[Items listed in a dataset]
-- ==== Sys2Proof/Machine/Alu.lean ====
section
/-! DEFINITION. Arithmetic, logic, shift, not and compare instructions, opcodes 0x10 to 0x24 (43_alu.md). -/

namespace Sys2Proof.Machine

/-- `x[b] <- f(x[b], imm16)`: one read and one write of `b` (R171). -/
def aluImm (f : Word → Word → Word) (b : RegAddr) (imm : BitVec 16) (s : State) : Result :=
  let l := s.regVal b
  .next (((s.noteReg b).putReg b (f l (zext imm))).ret .cont)

/-- `r <- x[c]`, then `x[b] <- f(x[b], r)` (R171). -/
def aluReg (f : Word → Word → Word) (b c : RegAddr) (s : State) : Result :=
  let r := s.regVal c
  let s1 := s.noteReg c
  let l := s1.regVal b
  .next (((s1.noteReg b).putReg b (f l r)).ret .cont)

/-- Division by zero: the report and TERMINATE, nothing else (R178, R179, R219). -/
def divZero (s : State) : Result := .next ((s.report .divZero).terminate .divZero)

/-- A logical left shift by a count modulo 32 (R186, R187). -/
def shl (l n : Word) : Word := l <<< shiftCount n

/-- A logical right shift by a count modulo 32 (R188, R189). -/
def shr (l n : Word) : Word := l >>> shiftCount n

/-- `add x,v` (R172). -/
def execAddXV (b : RegAddr) (imm : BitVec 16) (s : State) : Result := aluImm (· + ·) b imm s

/-- `add x,x` (R173). -/
def execAddXX (b c : RegAddr) (s : State) : Result := aluReg (· + ·) b c s

/-- `sub x,v` (R174): `x[b]` is compared with the register that byte `c` names, then the immediate is subtracted from `x[b]` as it stands after the flag write. -/
def execSubXV (b : RegAddr) (imm : BitVec 16) (s : State) : Result :=
  let c := flagRegOf imm
  let l := s.regVal b
  let s1 := s.noteReg b
  let r := s1.regVal c
  let s2 := (s1.noteReg c).compare l r
  let v := s2.regVal b
  .next (((s2.noteReg b).putReg b (v - zext imm)).ret .cont)

/-- `sub x,x` (R175): the registers are compared, then subtracted as they stand after the flag write. -/
def execSubXX (b c : RegAddr) (s : State) : Result :=
  let l := s.regVal b
  let s1 := s.noteReg b
  let r := s1.regVal c
  let s2 := (s1.noteReg c).compare l r
  let v := s2.regVal b
  let s3 := s2.noteReg b
  let w := s3.regVal c
  .next (((s3.noteReg c).putReg b (v - w)).ret .cont)

/-- `mul x,v` (R176). -/
def execMulXV (b : RegAddr) (imm : BitVec 16) (s : State) : Result := aluImm (· * ·) b imm s

/-- `mul x,x` (R177). -/
def execMulXX (b c : RegAddr) (s : State) : Result := aluReg (· * ·) b c s

/-- `div x,v` (R178): unsigned, truncating; a zero immediate terminates. -/
def execDivXV (b : RegAddr) (imm : BitVec 16) (s : State) : Result :=
  if imm = 0 then divZero s else aluImm (· / ·) b imm s

/-- `div x,x` (R179): the divisor is read and tested before the dividend is read. -/
def execDivXX (b c : RegAddr) (s : State) : Result :=
  let r := s.regVal c
  let s1 := s.noteReg c
  if r = 0 then divZero s1 else
  let l := s1.regVal b
  .next (((s1.noteReg b).putReg b (l / r)).ret .cont)

/-- `and x,v` (R180). -/
def execAndXV (b : RegAddr) (imm : BitVec 16) (s : State) : Result := aluImm (· &&& ·) b imm s

/-- `and x,x` (R181). -/
def execAndXX (b c : RegAddr) (s : State) : Result := aluReg (· &&& ·) b c s

/-- `or x,v` (R182). -/
def execOrXV (b : RegAddr) (imm : BitVec 16) (s : State) : Result := aluImm (· ||| ·) b imm s

/-- `or x,x` (R183). -/
def execOrXX (b c : RegAddr) (s : State) : Result := aluReg (· ||| ·) b c s

/-- `xor x,v` (R184). -/
def execXorXV (b : RegAddr) (imm : BitVec 16) (s : State) : Result := aluImm (· ^^^ ·) b imm s

/-- `xor x,x` (R185). -/
def execXorXX (b c : RegAddr) (s : State) : Result := aluReg (· ^^^ ·) b c s

/-- `shl x,v` (R186). -/
def execShlXV (b : RegAddr) (imm : BitVec 16) (s : State) : Result := aluImm shl b imm s

/-- `shl x,x` (R187). -/
def execShlXX (b c : RegAddr) (s : State) : Result := aluReg shl b c s

/-- `shr x,v` (R188). -/
def execShrXV (b : RegAddr) (imm : BitVec 16) (s : State) : Result := aluImm shr b imm s

/-- `shr x,x` (R189). -/
def execShrXX (b c : RegAddr) (s : State) : Result := aluReg shr b c s

/-- `not x` (R190). -/
def execNotX (b : RegAddr) (s : State) : Result :=
  let v := s.regVal b
  .next (((s.noteReg b).putReg b (~~~v)).ret .cont)

/-- `cmp x,v` (R191). -/
def execCmpXV (b : RegAddr) (imm : BitVec 16) (s : State) : Result :=
  let l := s.regVal b
  .next (((s.noteReg b).compare l (zext imm)).ret .cont)

/-- `cmp x,x` (R192). -/
def execCmpXX (b c : RegAddr) (s : State) : Result :=
  let l := s.regVal b
  let s1 := s.noteReg b
  let r := s1.regVal c
  .next (((s1.noteReg c).compare l r).ret .cont)

end Sys2Proof.Machine
end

• **EXERCISE**
Find all lines holding the word "shiftCount" in the records above and copy them.

• **EXERCISE SOLUTION**
def shl (l n : Word) : Word := l <<< shiftCount n
def shr (l n : Word) : Word := l >>> shiftCount n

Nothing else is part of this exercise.